Tuesday, November 9, 2010

Is Social Browsing Replacing Web Browsing?


I wanted to follow up on today's post. I just read an interesting article from our friends at PSFK and Fast Company about how several studies are indicating that young female Facebook users spend as much as five hours a day on the site. The trend is not limited to Female Facebook users alone; "increasingly, people are spending more time on social browsing (particularly, reading status updates, watching videos and seeing friends' photos on Facebook) than on web browsing." Their search for information has changed too. People are frequently searching for items on Facebook rather than on a search engine. When there is a piece of breaking news or viral media, Facebook gets the search hits more than search engines. And even if they do search Google, Yahoo etc. they are encouraged to Like or Share on their findings on their Facebook pages.

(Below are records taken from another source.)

/-- Refutes O39, in the completion of a phase: at `crossedGroups` one lane is absent besides the one that arrives, as many as the arrivals without
a name, but the phase goes on after the arrival. The statement leaves out that a core's groups stand in ascending order. -/
theorem not_barriers : ¬ Obligations.Barriers := by
  intro h
  have hteam : crossedGroups.team? (crossedGroups.barHome crossedGroups.issue.core crossedGroups.me.team).1
      (crossedGroups.barHome crossedGroups.issue.core crossedGroups.me.team).2 =
        some { placedTeam with bars := List.replicate 8 ⟨0, [], 1⟩ } := by decide +kernel
  obtain ⟨hboth, -⟩ := h crossedGroups 0 3 _ crossedGroups_free rfl hteam (by decide)
  obtain ⟨harrive, -⟩ := hboth (.bara 0, .none) List.mem_cons_self
  obtain ⟨-, hdone⟩ := harrive (by decide +kernel)
  obtain ⟨t, ht, -, hbar, -⟩ := hdone (by decide +kernel) (by decide +kernel)
  have hgoes : t = crossedGroups.arriveAt 0 .bara fun _ => none :=
    Host.Outcome.next.inj (ht.symm.trans (exec_bara_team crossedGroups_free rfl 0))
  have hphase := congrArg Bar.phase hbar
  rw [hgoes] at hphase
  exact absurd hphase (by decide +kernel)

end Sys2Proof.Machine
end

section
/-!
SUPPORT. Exceptions: what stopping a core, entering the handler and leaving it change of cores, groups and registers (R380, R381, R386, R390), and
TRAP, BKPT and ERET (R288, R294).
-/
namespace Sys2Proof.Machine

/-! Registers and cores through a trace. -/

/-- A trace writes no register but the tail of its core's ring (R453). -/
theorem State.cfgGet_tracePut (s : State) (c : Nat) (bs : List Nat) {num key : Nat} (hn : num < 4096) (ht : num ≠ Config.nTrcTail) :
    (s.tracePut c bs).cfgGet num key = s.cfgGet num key := by
  have hlt : Config.nTrcTail < 4096 := by decide
  refine (State.cfgGet_cfgPut_ne _ _ ?_).trans (State.cfgGet_of_cfg rfl num key)
  omega

theorem State.cfgGet_trace (s : State) (c v : Nat) (p : List Nat) {num key : Nat} (hn : num < 4096) (ht : num ≠ Config.nTrcTail) :
    (s.trace c v p).cfgGet num key = s.cfgGet num key := by
  have mod (u : State) (f : Core → Core) : (u.modCore c f).cfgGet num key = u.cfgGet num key := State.cfgGet_of_cfg rfl num key
  have put (u : State) (bs : List Nat) := u.cfgGet_tracePut c bs (key := key) hn ht
  have keep {q : Prop} [Decidable q] {u w : State} (hu : u.cfgGet num key = s.cfgGet num key) (hw : w.cfgGet num key = s.cfgGet num key) :
      (if q then u else w).cfgGet num key = s.cfgGet num key := by
    split
    · exact hu
    · exact hw
  have written (bs : List Nat) (f : Core → Core) := (mod (s.tracePut c bs) f).trans (put s bs)
  refine keep rfl (keep (mod s _) (keep (written _ _) (keep ?_ ?_)))
  · exact (mod _ _).trans (written _ _)
  · exact (put _ _).trans (written _ _)

theorem State.core_cfgPut (s : State) (num k v c : Nat) : (s.cfgPut num k v).core c = s.core c := rfl

/-- Two states whose group `a` of core `c` is the same. -/
theorem Core.ct_of_group? {k q : Core} (h : q.group? .ct = k.group? .ct) : q.ct = k.ct := Option.some.inj h

/-! The stop. -/

/-- What the stop of core `c` for entry `e` leaves, up to the delivery: counted, stopped, trapped and queued (R386). -/
structure State.StoppedFor (s t : State) (c : Nat) (e : Entry) : Prop where
  cfg : ∀ num key, num < 4096 → num ≠ Config.nTrcTail → num ≠ Config.nErrTrap → t.cfgGet num key = s.cfgGet num key
  count : t.cfgGet Config.nErrTrap e.vi = min (s.cfgGet Config.nErrTrap e.vi + 1) 0xFFFFFFFF
  ct : (t.core c).ct = (s.core c).ct
  stopped : (t.core c).stopped = true
  inHandler : (t.core c).inHandler = (s.core c).inHandler
  dead : (t.core c).dead = (s.core c).dead
  entries : (t.core c).entries = (s.core c).entries.filter (·.code ≠ 0x30) ++ e :: (s.core c).entries.filter (·.code = 0x30)
  group : t.group? c (.grp e.gslot) = (s.group? c (.grp e.gslot)).map ({ · with trapped := true })

/-- A fault that no reply raised goes behind the faults that wait, and before the PREEMPT entries (R380). -/
theorem State.entries_enqueue (s : State) (c : Nat) {e : Entry} (hcode : e.code ≠ 0x30) (hlate : e.late = false) :
    (s.enqueue c e).core c =
      { s.core c with entries := (s.core c).entries.filter (·.code ≠ 0x30) ++ e :: (s.core c).entries.filter (·.code = 0x30) } := by
  have hahead : ∀ x, (!e.ahead x) = true := fun x => by simp [Entry.ahead, hlate]
  have htake (xs : List Entry) : xs.takeWhile (fun x => !e.ahead x) = xs := List.takeWhile_eq_self_iff.mpr fun x _ => hahead x
  have hdrop (xs : List Entry) : xs.dropWhile (fun x => !e.ahead x) = [] := List.dropWhile_eq_nil_iff.mpr fun x _ => hahead x
  rw [State.enqueue, State.core_modCore_self]
  dsimp only
  rw [if_neg hcode, htake, hdrop, List.append_assoc, List.cons_append, List.nil_append]

theorem State.stopFor_stopped (s : State) (c : Nat) {e : Entry} (hcode : e.code ≠ 0x30) (hlate : e.late = false) :
    s.StoppedFor (s.stopFor c e) c e := by
  let f : Core → Core := fun k => { k with stopped := true }.modGroup (.grp e.gslot) ({ · with trapped := true })
  let u := (s.count Config.nErrTrap e.vi 1).modCore c f
  let v := u.trace c e.vi [6, e.gslot, e.code]
  have hu : u.core c = f (s.core c) := State.core_modCore_self _ c f
  have hrest := Core.modGroup_rest { s.core c with stopped := true } (.grp e.gslot) ({ · with trapped := true })
  have hsame : u.SameCores v := State.SameCores.trace (fun _ => rfl) c e.vi _
  have hv : (s.stopFor c e).core c = { v.core c with
      entries := (v.core c).entries.filter (·.code ≠ 0x30) ++ e :: (v.core c).entries.filter (·.code = 0x30) } :=
    State.entries_enqueue v c hcode hlate
  have read {α : Type} {p : Core → α} (hp : Core.Local p) (hg : ∀ k : Core, p { k with stopped := true } = p k) :
      p (v.core c) = p (s.core c) :=
    calc p (v.core c) = p (u.core c) := hsame.read hp c
      _ = p (f (s.core c)) := congrArg p hu
      _ = p { f (s.core c) with ct := (s.core c).ct, groups := (s.core c).groups } :=
        (hp (f (s.core c)) (s.core c).ct (s.core c).groups (f (s.core c)).traceLost (f (s.core c)).traceSync).symm
      _ = p { s.core c with stopped := true } := congrArg p hrest
      _ = p (s.core c) := hg _
  have hentries : (v.core c).entries = (s.core c).entries := read (p := Core.entries) (fun _ _ _ _ _ => rfl) fun _ => rfl
  have hgroup (a : Agent) : v.group? c a = (f (s.core c)).group? a := (u.group?_trace c e.vi _ c a).trans (congrArg (Core.group? · a) hu)
  have hcfg (num key : Nat) (hn : num < 4096) (ht : num ≠ Config.nTrcTail) :
      (s.stopFor c e).cfgGet num key = (s.count Config.nErrTrap e.vi 1).cfgGet num key := by
    have hqueue : (s.stopFor c e).cfgGet num key = v.cfgGet num key := State.cfgGet_of_cfg rfl num key
    have hstop : u.cfgGet num key = (s.count Config.nErrTrap e.vi 1).cfgGet num key := State.cfgGet_of_cfg rfl num key
    rw [hqueue, State.cfgGet_trace u c e.vi _ hn ht, hstop]
  refine ⟨fun num key hn ht he => ?_, ?_, ?_, ?_, ?_, ?_, ?_, ?_⟩
  · rw [hcfg num key hn ht, State.count]
    refine State.cfgGet_cfgPut_ne s _ ?_
    have hlt : Config.nErrTrap < 4096 := by decide
    omega
  · rw [hcfg _ _ (by decide) (by decide), State.count, State.cfgGet_cfgPut_self]
  · rw [hv]
    exact (Core.ct_of_group? (hgroup .ct)).trans (Core.ct_of_group? (Core.group?_modGroup_ne _ _ (fun h => nomatch h)))
  · rw [hv]
    refine (hsame.read (p := Core.stopped) (fun _ _ _ _ _ => rfl) c).trans ?_
    rw [hu]
    exact congrArg Core.stopped hrest
  · rw [hv]
    exact read (p := Core.inHandler) (fun _ _ _ _ _ => rfl) fun _ => rfl
  · rw [hv]
    exact read (p := Core.dead) (fun _ _ _ _ _ => rfl) fun _ => rfl
  · rw [hv, hentries]
  · have hqueue : (s.stopFor c e).group? c (.grp e.gslot) = v.group? c (.grp e.gslot) := by
      rw [State.group?, hv]
      rfl
    rw [hqueue, hgroup]
    exact Core.group?_modGroup_self _ _ _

As a secondary point to my post today, brands and online marketers need to learn how to correctly harness this new pattern to help leverage themselves and their products. Fast Company reports:
What does this kind of behavior mean for online marketers? Well, for starters, brands primarily interested in targeting a younger, female demographic should focus on building brand Facebook pages at least as comprehensive as their brand websites. This point is worth emphasizing, because for all of the thinking and head scratching that has gone on in recent years as to how to best utilize Facebook for marketing, a surprising number of companies have only the most rudimentary of brand pages on the site. 


When your customers are coming to your Facebook page as a first-choice source of information, you need to be prepared to meet them there. And once they're there, you want to make it very easy for them to share their experience with their fellow social browsers - their peer group.